If you are interested in NodeJs series, please follow our wechat official account: Front-end S.H.I.E.L.D. or Github NodeJs series articles

Streams have emerged from the early days of Unix, and over the past few decades they have proved to be a reliable way of programming a large system into small parts that work perfectly together.

Streams are ubiquitous in Node, whether it’s manipulating files, creating a local server, or simply using a console.
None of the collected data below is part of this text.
-- ==== Sys2Proof/Machine/Steps.lean ====
section
/-!
DEFINITION. Links and step lists: CHAIN, STEP, MXSEQ and the step entries (08 R178 to R182, 10 R216, 12 R271,
15 R322).
-/
namespace Sys2Proof.Machine

/-! ## One node fired on one value: the links of CHAIN and OPN -/

/-- The computation of an instruction of groups 001 to 101 (08 R180, 12 R271). -/
def computes : Instr → Option Computes
  | .add sg b _ => some (addV sg b)
  | .sub sg b _ => some (subV sg b)
  | .mul sg b _ => some (mulV sg b)
  | .mulh sg b _ => some (mulhV sg b)
  | .div sg b _ => some (divV sg b)
  | .rem sg b _ => some (remV sg b)
  | .min_ sg b _ => some (minV sg b)
  | .max_ sg b _ => some (maxV sg b)
  | .cmp sg k b _ => some (cmpV sg k b)
  | .and_ b _ => some (andV b)
  | .or_ b _ => some (orV b)
  | .xor b _ => some (xorV b)
  | .andn b _ => some (andnV b)
  | .rotl b _ => some (rotlV b)
  | .rotr b _ => some (rotrV b)
  | .shl sg b _ => some (shlV sg b)
  | .shr sg b _ => some (shrV sg b)
  | .neg _ => some negV
  | .abs _ => some absV
  | .not_ _ => some notV
  | .clz _ => some clzV
  | .ctz _ => some ctzV
  | .popc _ => some popcV
  | .adds sg b _ => some (addsV sg b)
  | .subs sg b _ => some (subsV sg b)
  | .muls sg b _ => some (mulsV sg b)
  | .shls sg b _ => some (shlsV sg b)
  | .abss _ => some abssV
  | .clamp sg _ => some (clampV sg)
  | .shrr sg t b _ => some (shrrV sg t b)
  | .rquant sg l _ => some (rquantV sg l)
  | .bfx sg l _ => some (bfxV sg l)
  | .bfi l _ => some (bfiV l)
  | .brev _ => some brevV
  | .sext w _ => some (sextV w)
  | .zext w _ => some (zextV w)
  | .padd n _ => some (paddV n)
  | .psub n _ => some (psubV n)
  | .paln n _ => some (palnV n)
  | .pchk n _ => some (pchkV n)
  | .pcvt t _ => some (pcvtV t)
  | .pspc q _ => some (pspcV q)
  | .fadd r c b _ => some (faddV r c b)
  | .fsub r c b _ => some (fsubV r c b)
  | .fmul r c b _ => some (fmulV r c b)
  | .fdiv r c b _ => some (fdivV r c b)
  | .fsclb r c b _ => some (fsclbV r c b)
  | .fma r c _ => some (fmaV r c)
  | .fnma r c _ => some (fnmaV r c)
  | .fsqrt r c _ => some (fsqrtV r c)
  | .frsq r c _ => some (frsqV r c)
  | .frcp r c _ => some (frcpV r c)
  | .frint r c _ => some (frintV r c)
  | .fmin c b _ => some (fminV c b)
  | .fmax c b _ => some (fmaxV c b)
  | .fminm c b _ => some (fminmV c b)
  | .fmaxm c b _ => some (fmaxmV c b)
  | .fabs c _ => some (fabsV c)
  | .fneg c _ => some (fnegV c)
  | .fclass c _ => some (fclassV c)
  | .fcpys c b _ => some (fcpysV c b)
  | .fcmp k c b _ => some (fcmpV k c b)
  | .cvtff t r c fd _ => some (cvtffV t r c fd)
  | .cvtfi r c fd _ => some (cvtfiV r c fd)
  | .cvtif r c fd _ => some (cvtifV r c fd)
  | .fexp2 r c _ => some (fexp2V r c)
  | .fexpe r c _ => some (fexpeV r c)
  | .flog2 r c _ => some (flog2V r c)
  | .ftanh r c _ => some (ftanhV r c)
  | .fsig r c _ => some (fsigV r c)
  | .fsinp r c _ => some (fsinpV r c)
  | .fcosp r c _ => some (fcospV r c)
  | .sclmax fd _ => some (sclmaxV fd)
  | .sclget _ => some sclgetV
  | .sclset b _ => some (sclsetV b)
  | .vctx q c _ => some (vctxV q c)
  | .vpack _ => some vpackV
  | .vunpack _ => some vunpackV
  | .vsplat g l _ => some (vsplatV g l)
  | .vperm _ => some vpermV
  | .vext l _ => some (vextV l)
  | .vins l _ => some (vinsV l)
  | .vsel _ => some vselV
  | .vredadd t _ => some (vredaddV t)
  | .vredmin t _ => some (vredminV t)
  | .vredmax t _ => some (vredmaxV t)
  | .vscan t _ => some (vscanV t)
  | .eod n _ => some (eodV n)
  | .rng _ => some rngV
  | .rngf _ => some rngfV
  | _ => none

/-- What a sequence node does with a member. -/
def takes : Instr → Option Takes
  | .red t _ => some (redT t)
  | .scan t _ => some (scanT t)
  | .argmax t _ => some (argT t true)
  | .argmin t _ => some (argT t false)
  | .sortk t k a _ => some (sortkT t k a)
  | .cntr n _ => some (cntrT n)
  | _ => none

/-- A firing of another node of the same PE on one value, under the same tag (08 R179, 12 R271). -/
def Firing.linkTo (f : Firing) (node : Nat) (v : Token) : Firing :=
  { f with node := node, a := some { v with tag := f.tag }, b := none, c := none, t := none }

/-- What a link answers. -/
inductive Linked where
  /-- the link ended the unit -/
  | ended
  /-- it sent nothing, or several tokens, to DA -/
  | open_
  | value (t : Token)
deriving DecidableEq, Repr

/-- The value of what a node made: its one token for DA. -/
def Made.linked (m : Made) : Linked := match m.toA with | [t] => .value t | _ => .open_

/-- Fire a computing node or a sequence node as a link: one checked firing, with its own flags and trap (07 R160). -/
def State.linkSimple (s : State) (f : Firing) (i : Instr) : State × Linked :=
  match computes i with
  | some g => (match g (s.peOf f) f with
    | .ends code cause => (s.fail f code cause, .ended)
    | .made m => (s.raise f m.flags m.force, m.linked))
  | none => match takes i with
    | none => (s, .open_)
    | some g => match s.openSeq f with
      | .error code => (s.fail f code, .ended)
      | .ok e =>
        let r := g (s.peOf f) f e
        let s := s.modCtx f.cl (fun x => x.putSeq r.1)
        match r.2 with
        | .ends code cause => (s.fail f code cause, .ended)
        | .made m => (s.raise f m.flags m.force, m.linked)

/-- A value the spec does not state: the firing's token with a free payload in its lanes, and zero above them
(06 R124; log 9). -/
def State.freeValue (s : State) (f : Firing) : State × Token :=
  ({ s with freeCtr := s.freeCtr + 1 }, { f.opA with pay := Config.free s.freeCtr % 2 ^ min 256 (f.opA.g * f.opA.cont) })

/-- Fire a list of nodes in turn, each on the output of the one before (12 R271). -/
def State.chainRun (s : State) (f : Firing) : List Nat → Token → State × Option Token
  | [], v => (s, some v)
  | n :: rest, v =>
    let g := f.linkTo n v
    match (s.cl f.cl).instr f.unit n with
    | none => (s, some v)
    | some i =>
      match s.linkSimple g i with
      | (s, .ended) => (s, none)
      | (s, .value t) => s.chainRun f rest t
      | (s, .open_) => let r := s.freeValue g; r.1.chainRun f rest r.2

/-- The used links of a CHAIN literal, first to last (12 R271). -/
def ChainLit.links (l : ChainLit) : List Nat :=
  [l.node0.toNat, l.node1.toNat, l.node2.toNat].take (l.cntm1.toNat + 1)

/-- CHAIN sends the final value to DA and DB; a bubble runs no link (12 R271). -/
def execChain (l : ChainLit) (d : Dests) (s : State) : Host.Outcome State Fault Refusal :=
  let f := s.firing
  .next (if f.hasBubble then s.emitBubble f d
    else match s.chainRun f (ChainLit.links l) f.opA with
      | (s, none) => s
      | (s, some v) => s.emitBoth f d v)

/-! ## Activations (08 R181, R182) -/

/-- The activation whose step is under execution. -/
def State.act (s : State) : Option (Nat × Activation) :=
  match s.curAct with
  | none => none
  | some (c, k) => ((s.ctx c).acts.find? (·.seq == k)).map (fun a => (c, a))

def State.putAct (s : State) (c : Nat) (a : Activation) : State :=
  if a.list.lenm1.toNat < a.idx then s.modCtx c (fun x => { x with acts := x.acts.filter (·.seq != a.seq) }) else
  s.modCtx c (fun x => { x with acts := x.acts.map (fun b => if b.seq = a.seq then a else b) })

def Activation.reg (a : Activation) (k : Nat) : Nat := (nth a.x k).getD 0
def Activation.setReg (a : Activation) (k v : Nat) : Activation := { a with x := mapNth a.x k (fun _ => v % 2 ^ 32) }

/-- STEP starts an activation; a bubble starts none (10 R216). -/
def execStep (l : ListLit) (d : Dests) (s : State) : Host.Outcome State Fault Refusal :=
  let f := s.firing
  .next (if f.hasBubble then s.emitBubble f d
    else s.modCtx f.cl (fun x => { x with acts := x.acts ++
      [({ seq := f.seq, fir := f, list := l, dests := d, v := f.opA } : Activation)] }))

/-- MXSEQ starts an activation whose V is its trigger, a control token (15 R322). -/
def execMxseq (l : ListLit) (d : Dests) (s : State) : Host.Outcome State Fault Refusal :=
  let f := s.firing
  .next (if f.hasBubble then s.emitBubble f d
    else if f.opA.kind ≠ .control then s.fail f Code.LANE_MISMATCH
    else s.modCtx f.cl (fun x => { x with acts := x.acts ++
      [({ seq := f.seq, fir := f, list := l, mxseq := true, dests := d, v := f.opA } : Activation)] }))

/-- The body bounds of the loops an activation's list opens: index and LAST (08 R182). -/
def Cluster.listLoops (x : Cluster) (a : Activation) : List (Nat × Nat) :=
  (List.range (a.list.lenm1.toNat + 1)).filterMap (fun i =>
    (x.forme.steps.find (a.fir.unit * 64 + a.list.start.toNat + i)).bind (fun w =>
      match decodeStep w with
      | .ok (.stepLoop last _ _ _) => some (i, last.toNat)
      | _ => none))

/-- The end marker of a loop: zero payload, EOD 1 plus the number of loops nested inside it; the field holds 3 at
most (08 R182; log 19). An MXSEQ list emits none (15 R322). -/
def State.endMarker (s : State) (c : Nat) (a : Activation) (i last : Nat) : State :=
  let inner := ((s.cl c).listLoops a).filter (fun p => decide (i < p.1) && decide (p.1 < last))
  if a.mxseq then s
  else s.emit a.fir [(a.dests.da, { a.fir.stamp (scalar64 0 a.fir.tag) with eod := min 3 (1 + inner.length) })]

/-- The loops, innermost first, that control stays in at an index: a jump out of a body leaves its loop (08 R180,
R182). -/
def loopsAt (k : Nat) (l : List (Nat × Nat × Nat × Nat)) : List (Nat × Nat × Nat × Nat) :=
  l.dropWhile (fun p => !(decide (p.1 < k) && decide (k ≤ p.2.1)))

/-- The loop tests after the step at an index, inner first; then control goes on at the index given (08 R182). -/
def State.loopTests (s : State) (c : Nat) (a : Activation) (at_ go : Nat) :
    List (Nat × Nat × Nat × Nat) → State
  | [] => s.putAct c { a with idx := go, loops := [] }
  | (i, last, r, n) :: rest =>
    if last ≠ at_ then s.putAct c { a with idx := go, loops := loopsAt go ((i, last, r, n) :: rest) }
    else
      let a := a.setReg r (a.reg r + 1)
      if a.reg r < n then s.putAct c { a with idx := i + 1, loops := (i, last, r, n) :: rest }
      else (s.endMarker c a i last).loopTests c a at_ go rest

/-- A step that has acted passes control on. -/
def State.stepOn (s : State) (c : Nat) (a : Activation) : State := s.loopTests c a a.idx (a.idx + 1) a.loops

/-- Perform a step of the activation under execution. -/
def State.onAct (s : State) (g : Nat → Activation → State) : State :=
  match s.act with | some (c, a) => g c a | none => s

/-- SNOP (08 R179). -/
def execStepSnop (s : State) : Host.Outcome State Fault Refusal := .next (s.onAct (fun c a => s.stepOn c a))

/-- LOOP: X := 0; a count of 0 continues past LAST with the end marker, and the loops that end there are tested. A LOOP
that is itself the last step of open bodies enters its own body once those loops have exited (08 R180, R182; log 19). -/
def execStepLoop (last : BitVec 4) (x : BitVec 2) (csrc : Bool) (count : BitVec 16) (s : State) :
    Host.Outcome State Fault Refusal :=
  .next (s.onAct (fun c a =>
    let n := if csrc then a.fir.opA.pay % 2 ^ 32 else count.toNat
    let a := a.setReg x.toNat 0
    let enter (s : State) (b : Activation) : State :=
      if n = 0 then s.loopTests c b last.toNat (last.toNat + 1) b.loops
      else s.putAct c { b with idx := a.idx + 1, loops := (a.idx, last.toNat, x.toNat, n) :: b.loops }
    let s := if n = 0 then s.endMarker c a a.idx last.toNat else s
    if a.loops.any (fun p => p.2.1 == a.idx) then
      let s := s.loopTests c a a.idx (a.idx + 1) a.loops
      match s.act with
      | some (_, b) => if b.idx = a.idx + 1 then enter s b else s
      | none => s
    else enter s a))

/-- SETX (08 R179). -/
def execStepSetx (x : BitVec 2) (imm : BitVec 16) (s : State) : Host.Outcome State Fault Refusal :=
  .next (s.onAct (fun c a => s.stepOn c (a.setReg x.toNat (zextInt (Sys2Proof.sext imm.toNat 16) 32))))

/-- ADDX (08 R179). -/
def execStepAddx (x : BitVec 2) (imm : BitVec 16) (s : State) : Host.Outcome State Fault Refusal :=
  .next (s.onAct (fun c a =>
    s.stepOn c (a.setReg x.toNat (a.reg x.toNat + zextInt (Sys2Proof.sext imm.toNat 16) 32))))

/-- The token of an EMIT (08 R179, 10 R216, 15 R322). -/
def Activation.emitTok (a : Activation) (x form sh : Nat) (imm : BitVec 16) : Token :=
  let f := a.fir
  let p := f.opA
  if form = 0 then f.new32 (a.reg x)
  else if form = 1 then
    let v : Int := ((p.pay % 2 ^ 64 : Nat) : Int) + a.reg x * Sys2Proof.sext imm.toNat 16 * ((2 ^ sh : Nat) : Int)
    { f.new64 (zextInt v 64) with pmask := if p.poisoned 0 then 1 else 0 }
  else if a.mxseq then f.stamp { tag := f.tag, kind := .control, gl2 := 0, cl2 := 0, pay := a.v.pay }
  else f.stamp { tag := f.tag, gl2 := a.v.gl2, cl2 := a.v.cl2, pmask := a.v.pmask, pay := a.v.pay }

/-- EMIT sends one token to DA or DB (08 R179). -/
def execStepEmit (dsel : Bool) (x : BitVec 2) (form : BitVec 2) (sh : BitVec 4) (imm : BitVec 16) (s : State) :
    Host.Outcome State Fault Refusal :=
  .next (s.onAct (fun c a =>
    let d := if dsel then a.dests.db else a.dests.da
    (s.emit a.fir [(d, a.emitTok x.toNat form.toNat sh.toNat imm)]).stepOn c a))

/-- The field a patch names: its lowest payload bit and width (15 R302, R322). -/
def patchField (k : Nat) : Nat × Nat :=
  if k = 0 then (104, 24) else if k = 1 then (80, 24) else if k = 2 then (135, 17) else if k = 3 then (56, 8)
  else if k = 4 then (48, 8) else if k = 5 then (40, 8) else (192, 32)

/-- The patch step of an MXSEQ list (15 R322). -/
def execMxseqPatch (_ : Bool) (field : BitVec 3) (_ : BitVec 2) (sh : BitVec 4) (imm : BitVec 16) (s : State) :
    Host.Outcome State Fault Refusal :=
  .next (s.onAct (fun c a =>
    let v := a.v.pay
    let p := patchField field.toNat
    let old := bits v (p.1 + p.2 - 1) p.1
    let new := if field.toNat = 7 then setBits v 31 1 (imm.toNat % 2)
      else setBits v p.1 p.2 (zextInt ((old : Int) + Sys2Proof.sext imm.toNat 16 * ((2 ^ sh.toNat : Nat) : Int)) p.2)
    s.stepOn c { a with v := { a.v with pay := new } }))

/-- OPN fires a node of the same PE on V; a link that sends DA no one token leaves a free value (08 R179; log 9). -/
def execStepOpn (node : BitVec 9) (s : State) : Host.Outcome State Fault Refusal :=
  .next (s.onAct (fun c a =>
    let g := a.fir.linkTo node.toNat a.v
    match (s.cl c).instr a.fir.unit node.toNat with
    | none => s.stepOn c a
    | some i =>
      let r : State × Linked := match i with
        | .chain l _ => (match s.chainRun g (ChainLit.links l) g.opA with
          | (s, some v) => (s, .value v)
          | (s, none) => (s, .ended))
        | i => s.linkSimple g i
      match r with
      | (s, .ended) => s
      | (s, .value t) => s.stepOn c { a with v := t }
      | (s, .open_) => let q := s.freeValue g; q.1.stepOn c { a with v := q.2 }))

/-- JMP: taken once every loop that ends on its step has exited (08 R182). -/
def execStepJmp (target : BitVec 4) (s : State) : Host.Outcome State Fault Refusal :=
  .next (s.onAct (fun c a => s.loopTests c a a.idx target.toNat a.loops))

/-- DONE, or the list's end, ends the activation (08 R179). -/
def execStepDone (s : State) : Host.Outcome State Fault Refusal :=
  .next (s.onAct (fun c a => s.modCtx c (fun x => { x with acts := x.acts.filter (·.seq != a.seq) })))

end Sys2Proof.Machine
end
There are four basic stream types in Node.js:

  • Readable – A stream that can read data (for example, fs.createreadStream ()).
  • Writable – A stream that can write data (for example, fs.createWritestream ()).
  • Duplex – a stream that is both readable and writable (such as net.socket).
  • Transform – A Duplex stream that can modify or Transform data while reading or writing (e.g. Zlib.createdeflate ())

Why use streams

Suppose we need to implement a simple static file server using Node:

const http = require('http');
const fs = require('fs');

http.createServer((req,res)=>{
    fs.readFile('./test.html'.function(err,data){
        if(err){
            res.statusCode = 500;
            res.end();
        }else{
            res.end(data);
        }
    })
}).listen(3000)
Copy the code

The above code simply realizes the static file read and send, logically is completely feasible. But because readFile is stored in memory at once, the server may run out of memory if the test.html file is very large or if the number of visits increases. At this point, we need to use the flow method to improve:

const http = require('http');
const fs = require('fs');

http.createServer((req,res)=>{
    fs.createReadStream('./test.html').pipe(res);
}).listen(3000);

Copy the code

Fs.createreadstream creates a readable stream that reads the contents of a file one by one for downstream consumption. This kind of gradual reading and consumption mode effectively slows down memory consumption.

Readable Stream

We can split Readable Stream into two phases: Push phase and pull phase. In the push phase, data is pushed from the underlying data resource pool to the cache pool by implementing the _read method, which is the production phase of data, while in the pull phase, data is pulled from the cache pool for downstream use, which is the data consumption phase.

Before we go any further, let’s look at a few fields from the Node source:

  • state.buffer: ArrayCache pool, where each element corresponds to data in push(data)
  • state.length: NumberThe amount of data in the cache pool, inobjectModeMode,state.length === state.buffer.lengthOtherwise, the value isstate.bufferThe total number of bytes of data in
  • state.ended: BooleanIndicates that the underlying datapool has no readable data.this.pull(null))
  • state.flowing: Null|BooleanRepresents the mode of the current stream, and its value can be in three cases:null(Initial state),true(Flow pattern),false(Pause mode)
  • state.needReadable: BooleanWhether to triggerreadableThe event
  • state.reading: BooleanWhether underlying data is being read
  • state.sync: BooleanWhether triggered immediatelydata/readableThe event,falseIs triggered immediately,trueThe next tick fires (process.nextTick)

Two modes

There are two types of readable flows: flowing (FLOWING) and paused (paused), identified in the source code using state.flowing.

The basic flow of both patterns follows the push and pull phases shown in the figure above, but the difference lies in the autonomy of the Pull phase. For flow mode, as long as there is unconsumed data in the cache pool, the data will continue to be extracted. We can think of it as an automatic pump, which will not stop until the water is drained from the pool as long as the power is turned on. For pause mode, it’s more like filling a bucket and pulling water out of the sink when needed.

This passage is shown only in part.